3.Phospholipase C (for Gq proteins) (PLC) (#2)
- PLC acts to cleave PIP.
- The cleaved PIP yields IP3 and DAG.
- IP3 and DAG are both 2nd messengers.
*#1: Through cAMP signal transduction pathway.
*#2: Through phosphatidylinositol signal transduction pathway.
Cardiac Atrial Muscarinic Receptor - G-Protein Linked Ion Channel
1. Ligand binding at a receptor site leads to stimulation of a G-protein.
2. G-protein stimulation induces opening of an ion channel.
- Coupled to a G-protein that is connected to a K+ channel.
- When acetylcholine binds to the muscarinic receptor, the associated G-protein is stimulated.
- The G-protein in turn activates the K+ channel to open.
- K+ leaves the cell, hyperpolarizing the cellular membrane and slowing heart rate.
Cardiac Atrial Muscarinic Receptor - G-Protein Linked Ion Channel Diagram

Gs Proteins - G-Proteins Linked to Adenylyl Cyclase
- Stimulator proteins*
- Stimulate adenylyl cyclase (the effector).
- Adenylyl cyclase converts ATP into cAMP.
- cAMP is a 2nd messenger that binds to, and activates protein kinases.
- Protein kinases activate enzymes by adding a phosphate group.
Gs-Proteins Linked to Adenylyl Cyclase

Gi-Proteins Linked to Adenylyl Cyclase
- Inhibitor proteins*
- Inhibits adenylyl cyclase (the effector).
- Activation of Gi leads to a decrease in cAMP since no new cAMP is made.
Gi-Proteins Linked to Adenylyl Cyclase Diagram

Albuterol/Salbutamol - Gs Linked to Adenylyl Cyclase
Albuterol/salbutamol (a bronchodilator) is a specific beta2-adrenergic receptor agonist:
- Binding to the receptor activates adenylyl cyclase via the Gs protein.
- Increase in cAMP causes the activation of enzymes that sequester Ca2+ and inactivate MLCK (myosin light chain kinase).
- Decreased levels of Ca2+ and MLCK leads to relaxation of the bronchial smooth muscle.
Salbutamol & the Beta2 Adrenoceptor
- Gs = Relaxation.
- Gi = Increase reaction.
- Gs + Gi work together.
- End: Relaxation of bronchi smooth muscle; decreases risk for asthma attack.
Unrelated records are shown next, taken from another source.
-- ==== Sys2Proof/Machine/State.lean ====
section
/-! DEFINITION. The state of the module as plain data: every register, queue, buffer, memory, mode and pin the
spec gives it, the two closed inductives of stops, and the state right after AO power-up. Each field's comment
names the rule that gives it, its width, and its reset value where that is not the field's default or comes
from a log entry (DESIGN CHOICE). A default written `:=` IS the reset value. -/

namespace Sys2Proof.Machine

/-- A table with natural keys, sparse, in rising key order; what an unlisted key holds is said at each use. -/
abbrev Tbl (α : Type) := List (Nat × α)

/-- Memory bytes in the canonical form: addresses strictly rising, no byte equal to 0 (unlisted bytes are 0). -/
abbrev Cells := List Host.Cell

/-! ## Values -/

/-- An exact floating value (R28 to R34): NaN, a signed infinity, or a sign, a magnitude and a power of two. -/
inductive Num where
  | nan
  | inf (neg : Bool)
  | fin (neg : Bool) (man : Nat) (exp : Int)
deriving DecidableEq, Repr

/-- The value of one tensor element: an integer type's number or a floating type's (R24, R25). -/
inductive Val where
  | int (v : Int)
  | num (x : Num)
deriving DecidableEq, Repr

/-- One product's two operand values (R31, R104); a sum without a product pairs its term with 1. -/
structure Term where
  a : Val
  b : Val
deriving DecidableEq, Repr

/-! ## Start, configuration, flash -/

/-- The module states of R378. -/
inductive ModState where
  | starting
  | ready
  | haltedConfig
  | haltedFirmware
  | haltedHardware
deriving DecidableEq, Repr

/-- The configuration flash (R370); it keeps its contents through power-downs. -/
structure Flash where
  /-- 12 R370 R371 | 131,072 bytes, slot A's block | empty, DESIGN CHOICE log 5 -/
  slotA : Cells := []
  /-- 12 R370 R371 | 131,072 bytes, slot B's block | empty, DESIGN CHOICE log 5 -/
  slotB : Cells := []
  /-- 12 R370, 14 R431 | PUF helper data bytes | empty, DESIGN CHOICE log 5 -/
  helper : List Byte := []
  /-- 12 R370, 14 R434 | certificate bundle, 23,616 bytes | empty, DESIGN CHOICE log 5 -/
  certs : List Byte := []
  /-- 12 R370 R381 | the single firmware image, up to 8 MiB | empty, DESIGN CHOICE log 5 -/
  image : List Byte := []
  /-- 12 R381 FLASH_VALID | 1 bit: the flash image passes its own digest | 1 -/
  imageValid : Bool := true
  /-- 05 R161 | the scratchpad repair table, in append order | empty, DESIGN CHOICE log 5 -/
  repair : List RepairEntry := []
  /-- 08 R259 | the HBM retirement list, frame numbers in append order | empty, DESIGN CHOICE log 5 -/
  retired : List Nat := []
  /-- 05 R161 | field repairs switched but not yet appended | empty -/
  repairPending : List RepairEntry := []
  /-- 08 R259 | retirements made but not yet appended | empty -/
  retiredPending : List Nat := []
deriving DecidableEq, Repr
Misoprostol - Gi Linked to Adenylyl Cyclase
Misoprostol (a peptic ulcer drug) binds to the Gi-linked prostaglandin EP3 receptor:
- Receptor binding inhibits adenylyl cyclase.
- cAMP production decreases.
- Protein kinases are not activated by cAMP.
- Enzymes and pumps that help produce stomach acid are no longer activated.
- The production of stomach acid decreases.
- This drug also causes uterine contraction and is CONTRAINDICATED in pregnancy.
Misoprostol & the Uterine EP3 Receptor
*DO NOT GIVE DURING PREGNANCY

Gq Linked to Phospholipase C
Phospholipase C (PLC) is activated by Gq proteins:
- PLC acts to cleave PIP (phosphatidylinositol bisphosphate).
- The cleaved PIP yields 2nd messengers: Inositol trisphosphate (IP3); DAG (diacylglycerol).
- IP3 binds to the sarcoplasmic reticulum and stimulates the release of Ca2+ into the cytoplas.
- DAG binds to calcium channels on the cell membrane, facilitating the movement of extracellular calcium into the cell.
- Calcium influx into the cytoplasm (both pathways) produces the biological response.
Ergonovine - Gq Linked to Phospholipase
Ergonovine binds to Gq-protein linked prostaglandin E1 receptors in the uterus and Gq-protein linked a1 adrenoceptors in the blood vessels:
- Receptor binding stimulates PLC to produce IP3 and DAG.
- IP3 binds to the sarcoplasmic reticulum and induces the release of Ca2+ into the cytoplasm.
- Induces contraction of the uterus and blood vessels.
- Can be used clinically to manage postpartum hemorrhage.
- Monitor patient for dangerous increases in blood pressure.